Beginning with the line below that contains "s => s.control_serve" and ending with the line that contains "exact hage idx (by simpa using hidx)", copy every line exactly. Copy nothing else.

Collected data
# # # # # # #

/-! ### The round trip of the packed store (R114) -/

theorem exec_get_cell {s : State} (hf : s.faulted = false) {x : Byte}
    (hx : x.toNat < s.config.cells) : exec (.get x) s = .next
      { s with
        busy := some (InProgress.mk (.get x) [.response (ageResponse (s.age x.toNat))]) } := by
  rw [exec_get hf, if_pos hx]
  rfl

/-- Settles O34: SET writes one cell (`exec_set`) and leaves the ages of the others; GET responds
the age of its cell (`exec_get_cell`). -/
theorem getAfterSetReadsWhatWasWritten : Obligations.GetAfterSetReadsWhatWasWritten := by
  intro s t x y a hinv hf hx hy h
  have hcur : Memory.wf s.config.storeBytes s.cur = true := wf_mem_of_inv hinv s.active
  rw [exec_set hf, if_pos hx, Host.Outcome.next.injEq] at h
  subst h
  refine ⟨_, exec_get_cell (by simpa using hf) (by simpa using hy), fun hxy => ?_, fun hxy => ?_⟩
  · rw [hxy, State.age_setMem_active, getCell_setCell_same hcur, ageResponse_toNat,
      toNat_and_ageMask, ageOperand_toNat]
  · have hne : y.toNat ≠ x.toNat := fun heq => hxy (BitVec.eq_of_toNat_eq heq)
    rw [State.age_setMem_active, getCell_setCell_other hcur hne]
    exact exec_get_cell hf hy

/-! ### ADVANCE on an all-dead buffer (R81) -/

/-- With every cell dead, a list that names only cells lists no live neighbour. -/
theorem liveNeighbours_eq_zero {c : Config} {cur : Memory} {cell : Nat}
    (hlist : listsOnlyCells c cell = true) (hdead : ∀ x, x < c.cells → getCell c cur x = 0) :
    liveNeighbours c cur cell = 0 := by
  refine List.countP_eq_zero.mpr fun e he => ?_
  simp [liveEntry, hdead e.toNat (listsOnlyCells_iff.mp hlist e he)]

/-- Settles O39: T(0, 0) = 0 (`transition_dead`), and every cell's age and live count are 0
(`liveNeighbours_eq_zero`). -/
theorem advanceOfAllDeadStaysDead : Obligations.AdvanceOfAllDeadStaysDead := by
  intro s t hinv hf hlist hdead h
  obtain ⟨t', ht', hactive, hnext, -⟩ := (advanceComputesTheNextGeneration s hinv hf).1 hlist
  rw [ht', Host.Outcome.next.injEq] at h
  subst h
  refine ⟨hactive, fun c hc => BitVec.eq_of_toNat_eq ?_⟩
  rw [hnext c hc, hdead c hc, liveNeighbours_eq_zero (hlist c hc) hdead]
  exact transition_dead s.config.maxAge 0

end Sys2Proof.Machine

/-! PROOFS. Padding slots and the next buffer never reach an output (R38, R81): two states that
agree on all control state and on the ages of the current buffer's cells go on agreeing. -/

namespace Sys2Proof.Machine

/-! ### The state without its store -/

/-- The state with the contents of both buffers left out: what two states with `SameControl`
share. -/
def State.control (s : State) : State := { s with b0 := [], b1 := [] }

theorem sameControl_iff {s t : State} : SameControl s t ↔ t.control = s.control := by
  constructor
  · intro h
    simp only [State.control, h.config, h.active, h.faulted, h.faultCode, h.faultInfo, h.busy,
      h.cmds, h.outside, h.responses, h.emitted, h.pastResponses, h.pastEmitted, h.draws]
  · intro h
    simp only [State.control, State.mk.injEq, true_and] at h
    constructor <;> simp only [h]

theorem State.control_setMem (s : State) (b : Buf) (m : Memory) :
    (s.setMem b m).control = s.control := by
  cases b <;> rfl

theorem State.control_raiseFault (s : State) (c : FaultCode) (info : Word) :
    (s.raiseFault c info).control = s.control.raiseFault c info := by
  cases hf : s.faulted with
  | true => rw [State.raiseFault_of_faulted hf, State.raiseFault_of_faulted (s := s.control) hf]
  | false =>
    rw [State.raiseFault_of_running hf, State.raiseFault_of_running (s := s.control) hf]
    rfl

theorem State.control_serve (s : State) (pins : Pins) (p : InProgress) :
    (s.serve pins p).control = s.control.serve pins p := by
  unfold State.serve
  split
  · rfl
  · split <;> rfl
  · split <;> rfl

/-! ### States that agree on what is visible -/

/-- The two states agree on all control state and on the ages of the current buffer's cells. -/
structure SameView (s s' : State) : Prop where
  control : s'.control = s.control
  age : ∀ idx, idx < s.config.cells → s'.age idx = s.age idx

theorem config_eq_of_control {s s' : State} (h : s'.control = s.control) :
    s'.config = s.config := (sameControl_iff.mpr h).config

theorem active_eq_of_control {s s' : State} (h : s'.control = s.control) :
    s'.active = s.active := (sameControl_iff.mpr h).active

/-- An update that reads and writes no buffer, and keeps the configuration and ACTIVE. -/
structure KeepsStore (f : State → State) : Prop where
  control : ∀ s, (f s).control = f s.control
  config : ∀ s, (f s).config = s.config
  age : ∀ s idx, (f s).age idx = s.age idx

theorem SameView.map {f : State → State} {s s' : State} (hf : KeepsStore f) (h : SameView s s') :
    SameView (f s) (f s') := by
  refine ⟨by rw [hf.control, hf.control, h.control], fun idx hidx => ?_⟩
  rw [hf.age, hf.age]
  exact h.age idx (hf.config s ▸ hidx)

theorem keepsStore_tick : KeepsStore State.tick := ⟨fun _ => rfl, fun _ => rfl, fun _ _ => rfl⟩

theorem keepsStore_takeWord : KeepsStore State.takeWord :=
  ⟨fun _ => rfl, fun _ => rfl, fun _ _ => rfl⟩

theorem keepsStore_startTransfers (i : Instr) (ts : List Transfer) :
    KeepsStore fun s => s.startTransfers i ts :=
  ⟨fun _ => rfl, fun _ => rfl, fun _ _ => rfl⟩

theorem keepsStore_raiseFault (c : FaultCode) (info : Word) :
    KeepsStore fun s => s.raiseFault c info :=
  ⟨fun s => s.control_raiseFault c info, fun s => s.raiseFault_config c info,
    fun s idx => by simp [State.age, State.cur]⟩

theorem State.serve_mem (s : State) (pins : Pins) (p : InProgress) (b : Buf) :
    (s.serve pins p).mem b = s.mem b := State.mem_ext (by simp) (by simp) b

theorem keepsStore_serve (pins : Pins) (p : InProgress) : KeepsStore fun s => s.serve pins p :=
  ⟨fun s => s.control_serve pins p, fun s => s.serve_config pins p,
    fun s idx => by simp [State.age, State.cur, State.serve_mem]⟩

/-- Two writes of the current buffer that hold the same ages in its cells. -/
theorem sameView_setMem_active {s s' : State} (h : s'.control = s.control) {m m' : Memory}
    (hage : ∀ idx, idx < s.config.cells → getCell s.config m' idx = getCell s.config m idx) :
    SameView (s.setMem s.active m) (s'.setMem s'.active m') := by
  refine ⟨by rw [State.control_setMem, State.control_setMem, h], fun idx hidx => ?_⟩
  rw [State.age_setMem_active, State.age_setMem_active, config_eq_of_control h]
  exact hage idx (by simpa using hidx)

/-- A write of the next buffer is not visible. -/
theorem State.age_setMem_other (s : State) (m : Memory) (idx : Nat) :
    (s.setMem s.active.other m).age idx = s.age idx := by
  simp [State.age, State.cur, State.mem_setMem_ne _ (Buf.other_ne s.active).symm]

theorem SameView.setMem_other {s s' : State} (h : SameView s s') (m m' : Memory) :
    SameView (s.setMem s.active.other m) (s'.setMem s'.active.other m') := by
  refine ⟨by rw [State.control_setMem, State.control_setMem, h.control], fun idx hidx => ?_⟩
  rw [State.age_setMem_other, State.age_setMem_other]
  exact h.age idx (by simpa using hidx)

/-! ### What the commands read -/

section
variable {c : Config} {cur cur' : Memory}
  (hage : ∀ idx, idx < c.cells → getCell c cur' idx = getCell c cur idx)
include hage

/-- A frame reads the cells of the buffer only (R90). -/
theorem bufferFrame_congr : bufferFrame c cur' = bufferFrame c cur := by
  have hrecords : (List.range c.cells).flatMap
        (fun i => pixelRecord c (mapColour c (getCell c cur' i))) =
      (List.range c.cells).flatMap (fun i => pixelRecord c (mapColour c (getCell c cur i))) :=
    List.flatMap_congr fun i hi => by rw [hage i (List.mem_range.mp hi)]
  rw [bufferFrame, bufferFrame, frameBytes, frameBytes, hrecords]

# # # # # # #

--- RESULT ---
  ⟨fun s => s.control_serve pins p, fun s => s.serve_config pins p,
    fun s idx => by simp [State.age, State.cur, State.serve_mem]⟩

/-- Two writes of the current buffer that hold the same ages in its cells. -/
theorem sameView_setMem_active {s s' : State} (h : s'.control = s.control) {m m' : Memory}
    (hage : ∀ idx, idx < s.config.cells → getCell s.config m' idx = getCell s.config m idx) :
    SameView (s.setMem s.active m) (s'.setMem s'.active m') := by
  refine ⟨by rw [State.control_setMem, State.control_setMem, h], fun idx hidx => ?_⟩
  rw [State.age_setMem_active, State.age_setMem_active, config_eq_of_control h]
  exact hage idx (by simpa using hidx)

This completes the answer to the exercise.